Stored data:
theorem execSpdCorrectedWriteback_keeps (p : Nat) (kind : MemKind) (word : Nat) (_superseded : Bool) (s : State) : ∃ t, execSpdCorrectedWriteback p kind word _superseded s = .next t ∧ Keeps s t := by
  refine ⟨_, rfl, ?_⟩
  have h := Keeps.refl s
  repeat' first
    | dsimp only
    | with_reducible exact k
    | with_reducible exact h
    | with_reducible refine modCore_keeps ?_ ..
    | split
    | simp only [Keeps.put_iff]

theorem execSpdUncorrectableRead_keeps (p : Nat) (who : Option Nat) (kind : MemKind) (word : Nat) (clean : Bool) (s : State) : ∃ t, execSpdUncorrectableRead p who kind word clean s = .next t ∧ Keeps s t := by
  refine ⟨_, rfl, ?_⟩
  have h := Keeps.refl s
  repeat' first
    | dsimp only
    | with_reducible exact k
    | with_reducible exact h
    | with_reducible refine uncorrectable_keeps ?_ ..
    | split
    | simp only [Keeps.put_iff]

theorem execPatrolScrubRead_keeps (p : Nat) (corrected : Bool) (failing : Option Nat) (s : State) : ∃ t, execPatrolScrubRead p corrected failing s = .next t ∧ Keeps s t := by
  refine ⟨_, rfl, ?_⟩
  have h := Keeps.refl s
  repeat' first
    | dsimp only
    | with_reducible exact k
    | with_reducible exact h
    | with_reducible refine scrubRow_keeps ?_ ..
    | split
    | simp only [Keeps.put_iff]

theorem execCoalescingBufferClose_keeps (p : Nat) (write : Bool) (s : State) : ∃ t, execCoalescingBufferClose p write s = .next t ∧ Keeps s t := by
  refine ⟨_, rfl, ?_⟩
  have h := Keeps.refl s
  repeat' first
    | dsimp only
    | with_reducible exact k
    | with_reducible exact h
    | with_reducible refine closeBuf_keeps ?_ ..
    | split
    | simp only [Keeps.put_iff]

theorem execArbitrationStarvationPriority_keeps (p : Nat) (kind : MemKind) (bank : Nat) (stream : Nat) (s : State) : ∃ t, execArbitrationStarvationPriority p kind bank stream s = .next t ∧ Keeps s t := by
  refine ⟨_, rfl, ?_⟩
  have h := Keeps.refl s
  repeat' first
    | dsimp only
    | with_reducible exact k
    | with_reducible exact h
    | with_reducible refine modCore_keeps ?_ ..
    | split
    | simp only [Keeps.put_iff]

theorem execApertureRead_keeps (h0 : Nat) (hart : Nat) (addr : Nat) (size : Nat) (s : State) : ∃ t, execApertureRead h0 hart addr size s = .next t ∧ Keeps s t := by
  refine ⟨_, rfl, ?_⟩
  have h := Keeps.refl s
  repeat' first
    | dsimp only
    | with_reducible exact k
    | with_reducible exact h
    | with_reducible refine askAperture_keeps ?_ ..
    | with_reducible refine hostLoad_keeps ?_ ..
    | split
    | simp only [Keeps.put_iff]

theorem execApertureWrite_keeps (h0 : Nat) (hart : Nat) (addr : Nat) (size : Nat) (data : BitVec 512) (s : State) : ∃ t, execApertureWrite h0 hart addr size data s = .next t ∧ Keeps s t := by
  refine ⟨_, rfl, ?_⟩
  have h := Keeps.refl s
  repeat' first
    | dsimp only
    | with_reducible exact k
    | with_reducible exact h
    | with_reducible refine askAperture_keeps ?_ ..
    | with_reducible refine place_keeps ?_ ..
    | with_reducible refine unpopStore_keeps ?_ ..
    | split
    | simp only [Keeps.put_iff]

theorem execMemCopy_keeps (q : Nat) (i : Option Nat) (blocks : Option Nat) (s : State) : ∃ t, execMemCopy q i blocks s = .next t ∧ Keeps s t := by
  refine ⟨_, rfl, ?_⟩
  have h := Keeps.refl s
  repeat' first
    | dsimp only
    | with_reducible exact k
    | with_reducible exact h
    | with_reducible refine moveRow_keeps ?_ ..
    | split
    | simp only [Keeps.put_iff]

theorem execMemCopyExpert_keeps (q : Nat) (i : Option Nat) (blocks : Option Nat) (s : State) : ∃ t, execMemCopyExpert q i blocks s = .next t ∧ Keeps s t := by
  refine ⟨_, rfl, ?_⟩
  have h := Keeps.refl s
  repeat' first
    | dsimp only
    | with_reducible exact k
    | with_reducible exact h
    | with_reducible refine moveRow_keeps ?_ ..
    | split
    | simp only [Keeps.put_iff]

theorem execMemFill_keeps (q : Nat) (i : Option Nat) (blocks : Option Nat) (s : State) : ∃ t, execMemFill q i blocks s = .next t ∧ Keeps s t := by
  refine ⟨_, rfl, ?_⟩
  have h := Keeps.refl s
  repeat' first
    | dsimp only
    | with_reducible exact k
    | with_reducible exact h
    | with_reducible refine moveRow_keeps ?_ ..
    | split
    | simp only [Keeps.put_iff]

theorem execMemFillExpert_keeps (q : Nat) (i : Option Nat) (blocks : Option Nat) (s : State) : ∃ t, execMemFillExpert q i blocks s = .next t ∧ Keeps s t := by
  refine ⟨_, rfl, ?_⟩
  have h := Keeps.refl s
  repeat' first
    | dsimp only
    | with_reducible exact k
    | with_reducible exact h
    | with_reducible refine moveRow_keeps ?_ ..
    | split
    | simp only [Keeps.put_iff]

==

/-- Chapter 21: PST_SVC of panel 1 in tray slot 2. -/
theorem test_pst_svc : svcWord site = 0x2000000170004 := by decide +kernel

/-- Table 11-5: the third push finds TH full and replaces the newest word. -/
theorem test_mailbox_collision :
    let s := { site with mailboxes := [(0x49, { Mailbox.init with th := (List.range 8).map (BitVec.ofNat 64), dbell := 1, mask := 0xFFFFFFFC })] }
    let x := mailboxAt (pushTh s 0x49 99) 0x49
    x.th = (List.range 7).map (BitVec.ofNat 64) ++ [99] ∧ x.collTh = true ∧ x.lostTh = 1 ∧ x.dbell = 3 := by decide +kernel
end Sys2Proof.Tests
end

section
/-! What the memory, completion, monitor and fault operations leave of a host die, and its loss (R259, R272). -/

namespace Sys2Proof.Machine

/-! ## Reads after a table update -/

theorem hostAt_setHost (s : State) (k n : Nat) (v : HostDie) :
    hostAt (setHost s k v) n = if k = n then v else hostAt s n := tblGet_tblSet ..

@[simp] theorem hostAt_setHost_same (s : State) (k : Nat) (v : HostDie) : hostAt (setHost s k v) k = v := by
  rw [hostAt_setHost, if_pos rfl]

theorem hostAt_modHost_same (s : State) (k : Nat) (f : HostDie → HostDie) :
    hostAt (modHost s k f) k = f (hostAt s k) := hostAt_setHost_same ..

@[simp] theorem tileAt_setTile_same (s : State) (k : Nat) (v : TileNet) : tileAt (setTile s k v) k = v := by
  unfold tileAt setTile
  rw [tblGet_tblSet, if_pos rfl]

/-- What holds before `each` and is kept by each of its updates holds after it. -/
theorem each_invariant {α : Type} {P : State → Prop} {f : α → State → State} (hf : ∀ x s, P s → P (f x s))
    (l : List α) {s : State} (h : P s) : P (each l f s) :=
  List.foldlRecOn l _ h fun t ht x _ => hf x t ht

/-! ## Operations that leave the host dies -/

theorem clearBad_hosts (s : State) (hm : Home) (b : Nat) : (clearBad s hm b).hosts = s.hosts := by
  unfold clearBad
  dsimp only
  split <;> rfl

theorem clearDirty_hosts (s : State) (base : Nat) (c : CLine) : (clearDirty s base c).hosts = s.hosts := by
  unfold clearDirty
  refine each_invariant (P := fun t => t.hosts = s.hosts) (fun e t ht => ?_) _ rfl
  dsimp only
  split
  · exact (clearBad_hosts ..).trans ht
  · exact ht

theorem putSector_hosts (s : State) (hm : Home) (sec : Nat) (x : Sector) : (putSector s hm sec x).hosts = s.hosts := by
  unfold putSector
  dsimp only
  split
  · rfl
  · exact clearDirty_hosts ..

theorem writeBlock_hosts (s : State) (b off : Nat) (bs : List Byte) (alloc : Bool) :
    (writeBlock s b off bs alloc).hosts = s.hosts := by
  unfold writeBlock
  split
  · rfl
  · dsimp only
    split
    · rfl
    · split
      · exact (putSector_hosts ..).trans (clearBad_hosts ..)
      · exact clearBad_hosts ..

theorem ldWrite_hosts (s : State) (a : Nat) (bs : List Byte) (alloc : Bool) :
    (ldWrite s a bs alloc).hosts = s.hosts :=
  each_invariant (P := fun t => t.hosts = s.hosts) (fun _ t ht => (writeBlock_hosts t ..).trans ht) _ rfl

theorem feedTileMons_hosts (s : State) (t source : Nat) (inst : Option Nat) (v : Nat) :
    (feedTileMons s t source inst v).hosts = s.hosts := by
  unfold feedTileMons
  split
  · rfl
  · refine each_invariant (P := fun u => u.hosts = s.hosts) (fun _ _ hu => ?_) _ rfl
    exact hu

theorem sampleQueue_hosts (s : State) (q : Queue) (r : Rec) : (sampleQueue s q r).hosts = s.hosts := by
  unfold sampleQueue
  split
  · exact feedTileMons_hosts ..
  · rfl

# WHAT THIS TASK INVOLVES
Each line of the entries above that contains "range" must be copied into the answer.

# FINAL ANSWER
    let s := { site with mailboxes := [(0x49, { Mailbox.init with th := (List.range 8).map (BitVec.ofNat 64), dbell := 1, mask := 0xFFFFFFFC })] }
    x.th = (List.range 7).map (BitVec.ofNat 64) ++ [99] ∧ x.collTh = true ∧ x.lostTh = 1 ∧ x.dbell = 3 := by decide +kernel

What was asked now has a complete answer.